Home Page Science Frontiers
ONLINE

No. 77: Sep-Oct 1991

Issue Contents





Other pages



 


 


 


 


 


 


 


 


 

 

Eclipse shadow-band anomalies

Shadow bands moving across the face of a house during the total eclipse
Shadow bands moving across the face of a house during the total eclipse of December 22, 1870.
J.L. Codona, in a long article in Sky and Telescope, described eclipse shadow bands in these words:

"There mysterious gray ripples are sometimes seen flitting over the ground within a minute or two of to tality. The bands are initially faint and jumbled; but as totality approaches, they become more organized, their spacing decreases to a few centimeters, and their visibility improves. After totality ends the bands can reappear and become progressively fainter and more disorganized until they disappear.

"Shadow bands seem to move perpendicularly to their length, but this is only an illusion. It stems from a lack of features that allow the eye to track motion along the length of the bands."

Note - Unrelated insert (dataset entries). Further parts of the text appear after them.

theorem State.drainRegion_keeps {s0 s : State} (h : Keeps s0 s) (r : Nat) :
    Keeps s0 (s.drainRegion r) := by
  unfold State.drainRegion
  repeat' first
    | with_reducible assumption
    | with_reducible apply State.setRegion_keeps
    | (with_reducible refine Keeps.put ?_ ?_ .. <;>
        first
        | exact Nat.le_refl _
        | exact Nat.le_succ _
        | with_reducible assumption
        | with_reducible apply State.setRegion_keeps)
    | with_reducible refine Keeps.ite ?_ ?_
    | split
    | dsimp only

theorem State.drainEv_keeps {s0 s : State} (h : Keeps s0 s) (p : Nat) :
    Keeps s0 (s.drainEv p) := by
  unfold State.drainEv
  repeat' first
    | with_reducible assumption
    | with_reducible apply State.setBlock_keeps
    | with_reducible apply State.count_keeps
    | with_reducible apply State.setRegion_keeps
    | with_reducible apply State.drainRegion_keeps
    | (with_reducible refine Keeps.put ?_ ?_ .. <;>
        first
        | exact Nat.le_refl _
        | exact Nat.le_succ _
        | with_reducible assumption
        | with_reducible apply State.setBlock_keeps
        | with_reducible apply State.count_keeps
        | with_reducible apply State.setRegion_keeps
        | with_reducible apply State.drainRegion_keeps)
    | with_reducible refine Keeps.ite ?_ ?_
    | split
    | dsimp only

theorem State.goTo_keeps {s0 s : State} (h : Keeps s0 s) (d : Nat) (hd : d ≤ 6) : Keeps s0 (s.goTo d) := by
  unfold State.goTo
  split
  · exact h
  · refine State.set_keeps (State.set_keeps ?_ _ _) _ _
    exact h.trans ⟨rfl, rfl, Nat.le_refl _, fun _ => hd, id, Nat.le_refl _, fun _ => Nat.le_refl _, fun _ m _ => m⟩

theorem State.setRmt_keeps {s0 s : State} (h : Keeps s0 s) (p : Nat) (x : Rmt) :
    Keeps s0 (s.setRmt p x) := by
  unfold State.setRmt
  repeat' first
    | with_reducible assumption
    | (with_reducible refine Keeps.put ?_ ?_ .. <;>
        first
        | exact Nat.le_refl _
        | exact Nat.le_succ _
        | with_reducible assumption)

theorem State.onBlock_keeps {s0 s : State} (h : Keeps s0 s) (p : Nat) (f : Block → Env → Block) :
    Keeps s0 (s.onBlock p f) := by
  unfold State.onBlock
  repeat' first
    | with_reducible assumption
    | with_reducible apply State.setBlock_keeps
    | with_reducible apply State.drainEv_keeps
    | (with_reducible refine Keeps.put ?_ ?_ .. <;>
        first
        | exact Nat.le_refl _
        | exact Nat.le_succ _
        | with_reducible assumption
        | with_reducible apply State.setBlock_keeps
        | with_reducible apply State.drainEv_keeps)
    | dsimp only

theorem State.onBlocks_keeps {s0 s : State} (h : Keeps s0 s) (f : Block → Env → Block) (ps : List Nat) :
    Keeps s0 (s.onBlocks f ps) := by
  unfold State.onBlocks
  repeat' first
    | with_reducible assumption
    | with_reducible apply State.onBlock_keeps
    | (with_reducible refine Keeps.foldl ?_ (fun t x k => ?_))
    | dsimp only

theorem State.setPort_keeps {s0 s : State} (h : Keeps s0 s) (i : Nat) (x : Port) :
    Keeps s0 (s.setPort i x) := by
  unfold State.setPort
  repeat' first
    | with_reducible assumption
    | (with_reducible refine Keeps.put ?_ ?_ .. <;>
        first
        | exact Nat.le_refl _
        | exact Nat.le_succ _
        | with_reducible assumption)

theorem State.book_keeps {s0 s : State} (h : Keeps s0 s) (kind place info : Nat) : Keeps s0 (s.book kind place info) := by
  refine Keeps.of_book h fun x m p => List.mem_append_left _ ?_
  split
  · exact studRewrite_permanent p m
  · exact m

theorem State.setDispatch_keeps {s0 s : State} (h : Keeps s0 s) (d : Dispatch) :
    Keeps s0 (s.setDispatch d) := by
  unfold State.setDispatch
  repeat' first
    | with_reducible assumption
    | (with_reducible refine Keeps.put ?_ ?_ .. <;>
        first
        | exact Nat.le_refl _
        | exact Nat.le_succ _
        | with_reducible assumption)

theorem State.doneFloor_keeps {s0 s : State} (h : Keeps s0 s) (r : Nat) :
    Keeps s0 (s.doneFloor r) := by
  unfold State.doneFloor
  repeat' first
    | with_reducible assumption
    | with_reducible apply State.set_keeps
    | (with_reducible refine Keeps.put ?_ ?_ .. <;>
        first
        | exact Nat.le_refl _
        | exact Nat.le_succ _
        | with_reducible assumption
        | with_reducible apply State.set_keeps)
    | with_reducible refine Keeps.ite ?_ ?_
    | split
    | dsimp only

theorem State.finish_keeps {s0 s : State} (h : Keeps s0 s) (w : Work) (status detail stride ident : Nat) :
    Keeps s0 (s.finish w status detail stride ident) := by
  unfold State.finish
  repeat' first
    | with_reducible assumption
    | with_reducible apply State.setDispatch_keeps
    | with_reducible apply State.doneFloor_keeps
    | (with_reducible refine Keeps.put ?_ ?_ .. <;>
        first
        | exact Nat.le_refl _
        | exact Nat.le_succ _
        | with_reducible assumption
        | with_reducible apply State.setDispatch_keeps
        | with_reducible apply State.doneFloor_keeps)
    | dsimp only
    | dsimp only [id]

theorem State.reply_keeps {s0 s : State} (h : Keeps s0 s) (w : Work) (status stride : Nat) :
    Keeps s0 (s.reply w status stride) := by
  unfold State.reply
  repeat' first
    | with_reducible assumption
    | with_reducible apply State.finish_keeps

theorem State.setWork_keeps {s0 s : State} (h : Keeps s0 s) (w w' : Work) :
    Keeps s0 (s.setWork w w') := by
  unfold State.setWork
  repeat' first
    | with_reducible assumption
    | with_reducible apply State.setDispatch_keeps
    | (with_reducible refine Keeps.put ?_ ?_ .. <;>
        first
        | exact Nat.le_refl _
        | exact Nat.le_succ _
        | with_reducible assumption
        | with_reducible apply State.setDispatch_keeps)
    | with_reducible refine Keeps.ite ?_ ?_
    | split
    | dsimp only

theorem State.showJob_keeps {s0 s : State} (h : Keeps s0 s) :
    Keeps s0 (s.showJob ) := by
  unfold State.showJob
  repeat' first
    | with_reducible assumption
    | with_reducible apply State.set_keeps
    | (with_reducible refine Keeps.put ?_ ?_ .. <;>
        first
        | exact Nat.le_refl _
        | exact Nat.le_succ _
        | with_reducible assumption
        | with_reducible apply State.set_keeps)
    | with_reducible refine Keeps.ite ?_ ?_
    | split
    | dsimp only

theorem State.finishAll_keeps {s0 s : State} (h : Keeps s0 s) (ops : List Nat) (status : Nat) :
    Keeps s0 (s.finishAll ops status) := by
  unfold State.finishAll
  repeat' first
    | with_reducible assumption
    | with_reducible apply State.finish_keeps
    | (with_reducible refine Keeps.foldl ?_ (fun t x k => ?_))
    | dsimp only

theorem State.stopWork_keeps {s0 s : State} (h : Keeps s0 s) :
    Keeps s0 (s.stopWork ) := by
  unfold State.stopWork
  repeat' first
    | with_reducible assumption
    | (with_reducible refine Keeps.put ?_ ?_ .. <;>
        first
        | exact Nat.le_refl _
        | exact Nat.le_succ _
        | with_reducible assumption)
    | with_reducible refine Keeps.ite ?_ ?_
    | split
    | dsimp only

theorem State.dropJob_keeps {s0 s : State} (h : Keeps s0 s) :
    Keeps s0 (s.dropJob ) := by
  unfold State.dropJob
  repeat' first
    | with_reducible assumption
    | with_reducible apply State.setDispatch_keeps
    | with_reducible apply State.showJob_keeps
    | with_reducible apply State.stopWork_keeps
    | (with_reducible refine Keeps.put ?_ ?_ .. <;>
        first
        | exact Nat.le_refl _
        | exact Nat.le_succ _
        | with_reducible assumption
        | with_reducible apply State.setDispatch_keeps
        | with_reducible apply State.showJob_keeps
        | with_reducible apply State.stopWork_keeps)
    | dsimp only

theorem State.closeJob_keeps {s0 s : State} (h : Keeps s0 s) (status code lblock : Nat) :
    Keeps s0 (s.closeJob status code lblock) := by
  unfold State.closeJob
  repeat' first
    | with_reducible assumption
    | with_reducible apply State.finish_keeps
    | with_reducible apply State.finishAll_keeps
    | with_reducible apply State.dropJob_keeps
    | (with_reducible refine Keeps.put ?_ ?_ .. <;>
        first
        | exact Nat.le_refl _
        | exact Nat.le_succ _
        | with_reducible assumption
        | with_reducible apply State.finish_keeps
        | with_reducible apply State.finishAll_keeps
        | with_reducible apply State.dropJob_keeps)
    | with_reducible refine Keeps.ite ?_ ?_
    | split
    | dsimp only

Codona explains the shadow bands as basically a twinkling effect involving the thin solar crescent just before and after totality. The twinkling is created by turbulence only tens or hundreds of feet above the ground.

The eclipse shadow bands, like so many other "well-explained" phenomena, display idiosyncracies that do not dovetail well with theory. Codona mentions two of these: (1) Bands of different colors, travelling at different speeds, are sometimes seen superimposed on each other; and (2) Bands of giant size have been observed. (Codona, Johana L.; "The Enigma of Shadow Bands," Sky and Telescope, 81: 482, 1991.)

Comment. Still other shadow-band anomalies are cataloged in GES1, in Rare Halos, Mirages. This catalog is described here.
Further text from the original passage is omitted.